If the play in step 2 has formed a mill, ask the player for the location of an opposing counter to be removed, and update the game state g to remove this counter. As before, if an invalid location is given, the player should be re-prompted until a valid location of an opposing counter is provided.

Update the game state to switch the current player.

Return True to indicate that the game is not over yet

At appropriate points during the turn, you should display the board, using the provided draw_board() function, or otherwise.

Task 10: saving and loading a game state (8 marks)
Write a function save_state(g, filename) that saves the game state g to a text file, and a function load_state(filename) that returns a game state loaded from a text file. In both cases, the filename is given in the string filename.

Both functions should raise a RuntimeError if the file cannot be saved/loaded.

The file format for both functions is the same, so that the code

save_state(g, ‘my_file.txt’)
g_new = load_state(‘my_file.txt’)
reloads the same game state that has just been saved, and g_new is equal to g.

The text file used by both functions has four lines, in the following format:

The first line of the file contains the board state g[0], stored as integers from g[0][0] to g[0][23], separated by spaces and commas, as follows 0, 2, 1, 0,… etc. There is no comma after the final number g[0][23].
The second line of the file contains a single integer, the value of g[1]
The third line of the file contains a single integer, the value of g[2]
The fourth line of the file contains a single integer, the value of g[3]
Task 11: playing a game
Write a simple function play_game() that creates a new game state g and repeatedly calls turn(g) to simulate an entire game. Once the game is over, display some text to congratulate the winner.

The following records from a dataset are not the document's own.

-- ==== Sys2Proof/Safety.lean ====
section
/-! DEFINITION. What holds of the block in every state that its steps reach: the bounds the spec sets on its queues, logs and lists, and the
canonical form of its sparse stores. -/
namespace Sys2Proof.Machine

/-- A Selvedge store is within its bounds: at most one message of a source waits for the collector (R417), and the log ring holds at most 256
entries (R420). -/
structure FcStore.Ok (f : FcStore) : Prop where
  single : (f.pend.map (·.src)).Nodup
  ring : f.log.length ≤ 256

/-- The sparse stores behind the lamp engines, the fetch buffer and the passport are in order. -/
def State.Sorted (s : State) : Prop :=
  Sparse.rising s.le.rings = true ∧ Sparse.rising s.le.lut = true ∧ Sparse.rising s.mg.fetchBuf = true ∧ Sparse.rising s.mg.passport = true

/-- The bounds of the block: canonical registers, flash and DRAM cells (no cell equal to what an unlisted symbol reads as), the audit queue (R458), the time-stamp queues (R373), both
Selvedge stores, and the poison list (R172). -/
structure State.Inv (s : State) : Prop where
  regs : Sparse.wf regPowerOn s.regs = true
  flash : Sparse.wf (fun _ => 0xFF) s.flash = true
  cells : Sparse.wf s.dm.blank s.mem = true
  audit : s.mg.audit.length ≤ 64
  stamps : s.tb.tsq.length ≤ 32
  stamps2 : ∀ x ∈ s.tb2, x.1.tsq.length ≤ 32
  storeA : s.fcA.Ok
  storeB : s.fcB.Ok
  poison : s.dm.poison.length ≤ 256
  sorted : s.Sorted

/-! Parts of the state -/

/-- The parts of the state, for saying what a command leaves alone. -/
inductive Part where
  /-- What every symbol of DRAM reads as. -/
  | cells
  /-- The DRAM side: queues, subchannels, rebuilds, the poison list, and so on. -/
  | memory
  | flash
  | otp
  | passport
  | roles
  /-- The audit log: the queue, SEQ and the last refusals. -/
  | audit
  /-- What a start takes from the passport: bytes, zone, keys, serial number, and how its read stands. -/
  | start
  /-- Management, but for its OTP, passport, roles, audit log, what a start took, and the marks of cut flash operations. -/
  | manage
  /-- The Selvedge stores: sticky bits, log rings, the first FATAL message and the fatal state. -/
  | store
  /-- Messages that wait for the collectors, and the MERGED counts. -/
  | waiting
  /-- The core-cycle count, device time and the rate R. -/
  | clock
  /-- The rest of the time base, and the other half's own in split mode. -/
  | timebase
  | schedule
  /-- Lasts available and the admission under way. -/
  | lasts
  /-- The heads, but for the accesses that wait. -/
  | heads
  /-- Register and window accesses of the heads that wait their turn (R245, R454). -/
  | access
  | lamps
  | thermal
  | clocks
  | welt
  /-- The half that leads. -/
  | leader
  | power
  /-- What the device has sent. -/
  | outputs
  /-- Random draws and free values used. -/
  | draws
  /-- The registers of a block. -/
  | regs (b : Block)
  deriving DecidableEq, Repr

/-- What a start takes from the passport (R445, R448, R451, R457), and how its read stands. -/
structure Manage.Start where
  body : List Byte
  zone : List Byte
  serial : BitVec 64
  subsystem : Nat × Nat
  keys : Option (BitVec 256) × Option (BitVec 256)
  imon : List Nat
  reads : Nat × Nat × Bool
  deriving DecidableEq, Repr

/-- That part of management. -/
def Manage.taken (m : Manage) : Manage.Start :=
  ⟨m.body, m.zone, m.serial, m.subsystem, (m.keyOperator, m.keyInstaller), m.imon, (m.ppRetries, m.ppNackRetries, m.ppPending)⟩

/-- Management without its OTP, passport, roles, audit log and what a start took. -/
def Manage.rest (m : Manage) : Manage :=
  { m with otp := {}, passport := [], roles := Vector.replicate 5 {}, audit := [], auditSeq := 0, auditWait := [], refusals := [], torn := []
           body := [], zone := [], serial := 0, subsystem := (0, 0), keyOperator := none, keyInstaller := none, imon := []
           ppRetries := 0, ppNackRetries := 0, ppPending := false }

/-- A head without the accesses that wait. -/
def Head.rest (x : Head) : Head := { x with io := [] }

/-- What a store holds once collected. -/
def FcStore.core (f : FcStore) : FcStore := { f with pend := [], merged := [], mergedAll := 0 }

/-- What waits before a store, and its MERGED counts. -/
def FcStore.queue (f : FcStore) : List Msg × Sparse Nat × Nat := (f.pend, f.merged, f.mergedAll)

/-- The block of a register key, by its page; none for an unassigned page. -/
def blockOf (k : Nat) : Option Block :=
  match k % 0x1000000 / 0x10000 with
  | 0x00 => some .mg
  | 0x01 => some .fc
  | 0x02 => some .ps
  | 0x03 => some .th
  | 0x04 => some .ck
  | 0x05 => some .tb
  | 0x06 => some .fs
  | 0x07 => some .le
  | 0x08 => some .tw
  | 0x09 => some .am
  | 0x0A => some .mi
  | 0x10 => some .dc
  | 0x20 => some .di
  | 0x30 => some .hp
  | 0x38 => some .wl
  | _ => none

/-- A part of the state is the same in two states; the registers of a block, where the register file is in order. -/
def Part.Same (x : Part) (s t : State) : Prop :=
  match x with
  | .cells => (t.mem, t.dm.blank) = (s.mem, s.dm.blank)
  | .memory => t.dm = s.dm
  | .flash => (t.flash, t.mg.torn) = (s.flash, s.mg.torn)
  | .otp => t.mg.otp = s.mg.otp
  | .passport => t.mg.passport = s.mg.passport
  | .roles => t.mg.roles = s.mg.roles
  | .audit => (t.mg.audit, t.mg.auditSeq, t.mg.auditWait, t.mg.refusals) = (s.mg.audit, s.mg.auditSeq, s.mg.auditWait, s.mg.refusals)
  | .start => t.mg.taken = s.mg.taken
  | .manage => t.mg.rest = s.mg.rest
  | .store => (t.fcA.core, t.fcB.core) = (s.fcA.core, s.fcB.core)
  | .waiting => (t.fcA.queue, t.fcB.queue) = (s.fcA.queue, s.fcB.queue)
  | .clock => (t.now, t.tb.time, t.tb.rate) = (s.now, s.tb.time, s.tb.rate)
  | .timebase => (t.tb, t.tb2) = (s.tb, s.tb2)
  | .schedule => (t.sched, t.sched2) = (s.sched, s.sched2)
  | .lasts => (t.lasts, t.admQueue, t.admitting, t.admStart, t.admTouched, t.admBy, t.twUsed) =
    (s.lasts, s.admQueue, s.admitting, s.admStart, s.admTouched, s.admBy, s.twUsed)
  | .heads => t.heads.map Head.rest = s.heads.map Head.rest
  | .access => t.heads.map (·.io) = s.heads.map (·.io)
  | .lamps => t.le = s.le
  | .thermal => (t.thA, t.thB) = (s.thA, s.thB)
  | .clocks => (t.ckA, t.ckB) = (s.ckA, s.ckB)
  | .welt => t.wl = s.wl
  | .leader => t.wl.leader = s.wl.leader
  | .power => t.pwr = s.pwr
  | .outputs => t.out = s.out
  | .draws => t.free = s.free
  | .regs b => Sparse.rising s.regs = true → ∀ k, blockOf k = some b → t.word k = s.word k

/-! Terms of the statements -/

/-- The role check lets a write through. -/
def Gate.passes : Gate → Bool
  | .allowed _ => true
  | .ignored | .refused _ | .full _ => false

/-- A write of a path to an address reaches its register at once (R11, R13, R454, R455, R458, and R486 in split mode). -/
def State.writable (s : State) (p : Path) (a : Nat) : Bool := !s.pathBusy p && !s.farReg p a && (s.gate p (s.role p).role a).passes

The play_game function is assessed by hand, rather than by automated testing.

How this coursework will be assessed
This coursework is worth 70 marks, and 70% of the course overall.

50 marks are for correctness of the functions defined in tasks 1-9. These will be tested in an automated way, as in the previous courseworks. The number of automatically assessed marks for each task 1-10 is shown above.

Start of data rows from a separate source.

/-- DRAM_READ_RETURN: the oldest burst of a subchannel decodes with the errors it came back with, which stay in its line; its outcome is counted,
unless only scrub reads asked for it, and no other symbol of DRAM changes. With no burst on its way nothing happens. What the reader of a burst gets:
the data that a write queued for the line meanwhile, else what the burst decodes to. A host read of a head in L0 that no STRICT order holds is
answered with it, an engine and a window read take it among their lines; a line that is poison or uncorrectable gives poison. -/
def Obligations.BurstReturns : Prop :=
  (∀ (s : State) (n : Fin 16) (err : SymErr) (gates : List (Fin 10 × Bool)),
    ((s.sub n.val).flight = [] → exec (.dramReadReturn n ⟨err, gates⟩) s = .next s) ∧
    ∀ (f : Flight) (rest : List Flight), (s.sub n.val).flight = f :: rest → s.Inv →
      let u := (s.modSub n.val fun x => { x with flight := rest }).disturb n.val f.line err
      let o := u.decodeLine n.val f.line
      let c := b2n (!f.readers.all (·.isScrub))
      ∃ t, exec (.dramReadReturn n ⟨err, gates⟩) s = .next t ∧ (∀ k, t.cell k = u.cell k) ∧
        s.CountsUp t (F.MI_SUB_n_CNT.CORR_READS n.val) (match o with | .corrected _ _ _ => c | _ => 0) ∧
        s.CountsUp t (F.MI_SUB_n_ERR.UNCOR_READS n.val) (match o with | .uncorrectable => c | _ => 0) ∧
        s.CountsUp t (F.MI_SUB_n_ERR.POISON_READS n.val) (match o with | .poison => c | _ => 0) ∧
        (o = .uncorrectable → c = 1 → t.Waits (subHalf n.val) (0x081 + 8 * n.val))) ∧
  (∀ (s : State) (n : Fin 16) (err : SymErr) (gates : List (Fin 10 × Bool)) (f : Flight) (rest : List Flight) (r : Reader),
    (s.sub n.val).flight = f :: rest → f.readers = [r] → s.Inv →
    let u := (s.modSub n.val fun x => { x with flight := rest }).disturb n.val f.line err
    let o := match (s.sub n.val).queued f.line with | some q => queuedOut q | none => u.decodeLine n.val f.line
    (∀ h id q, r = .host h id → h < 4 → s.inL0 h = true → (s.head h).flight.find? (·.id == id) = some q → q.kind = 0 → q.strict = none →
      ∃ t, exec (.dramReadReturn n ⟨err, gates⟩) s = .next t ∧
        match o.data? with
        | some d => ∃ l, Out.cxl h id (.data d false) l ∈ t.out
        | none => ∃ l, Out.cxl h id (.data (Config.poisonData s.free) true) l ∈ t.out) ∧
    (∀ e ep a, r = .engine e ep → e < 16 → (s.eng e).fenced = false → ep = s.rd (F.LE_n_STATUS.EPOCH e) → f.dpa = some a →
      (s.eng e).asked.contains (a / 64) = true →
      ∃ t, exec (.dramReadReturn n ⟨err, gates⟩) s = .next t ∧ ⟨a / 64, o.data?, s.degradedSub n.val⟩ ∈ (t.eng e).lines) ∧
    ∀ h a, r = .window h → h < 4 → f.dpa = some a → (s.head h).winAsked.contains (a / 64) = true →
      ∃ t, exec (.dramReadReturn n ⟨err, gates⟩) s = .next t ∧ ⟨a / 64, o.data?, s.degradedSub n.val⟩ ∈ (t.head h).winLines)

/-- The fence read takes its place; the oldest one waits until the writes that its head received before it have taken effect, then returns the count,
the window and the stitch. Out of L0 neither happens. -/
def Obligations.FenceRead : Prop :=
  ∀ (h : Fin 4) (s : State), s.Inv →
    (s.inL0 h.val = false → exec (.fenceRead h) s = .next s ∧ ∀ w, exec (.fenceReadComplete h w) s = .next s) ∧
    (s.inL0 h.val = true →
      (∃ t, exec (.fenceRead h) s = .next t ∧ t.out = s.out ∧ State.RegsBut s t [] ∧ State.PartsBut s t [.heads] ∧
        (t.head h.val).fences = (s.head h.val).fences ++ [⟨if s.heldFor (half4 h.val) then none else some (s.fenceMark h.val)⟩]) ∧
      ((s.head h.val).fences = [] → ∀ w, exec (.fenceReadComplete h w) s = .next s) ∧
      ∀ f rest, (s.head h.val).fences = f :: rest → ∀ w : Nat,
        (s.fenceHolds h.val f = false → exec (.fenceReadComplete h w) s = .next s) ∧
        (s.fenceHolds h.val f = true →
          let c := s.schedOf (half4 h.val)
          let count := (s.rd (F.AM_HEAD_n_FENCE.FENCES h.val) + 1) % 2 ^ 16
          ∃ t, exec (.fenceReadComplete h w) s = .next t ∧ (t.head h.val).fences = rest ∧ t.rd (F.AM_HEAD_n_FENCE.FENCES h.val) = count ∧
            t.rd (F.AM_HEAD_n_FENCE.MAX_10NS h.val) = min (max (s.rd (F.AM_HEAD_n_FENCE.MAX_10NS h.val)) w) 255 ∧
            State.RegsBut s t [(F.AM_HEAD_n_FENCE.FENCES h.val).a] ∧
            t.out = s.out ++ [.fence h.val (BitVec.ofNat 32 (count * 2 ^ 16 + c.window * 2 ^ 12 + s.stitchOf c))]))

8 marks will be for the overall quality of experience of a player playing the game in Task 11. This will be assessed by humans, and will be based on:

Correct behaviour of the play_game function
Clear display of the board at appropriate points in the game
Clear prompts to the players throughout the game, for example when positions on the board are being requested
Appropriate handling of errors and clear error messages when invalid input is provided
12 marks will be for the quality of the code. This will be assessed by humans, and will be based on:

Clarity and precision of docstrings for each function
Clarity of comments elsewhere in the code that describe what the code is doing
Code quality. Code should be clear, efficient and easy to maintain. Marks may be lost for
Very inefficient algorithms
Code that is unnecessarily verbose or difficult to understand
Unnecessary duplication of code
The model answer to coursework 2, to be released during week 9, provides an example of good quality code, comments and docstrings

Before you submit…
Re-read the instructions carefully and make sure you have not missed anything.
Make sure you have filled out your name, student ID number, and email at the top of the code
Be sure to submit to Blackboard just the .py file containing the python code. Do not submit the code in any other format (for example, a screenshot, PDF, jupyer notebook or word document are not acceptable formats).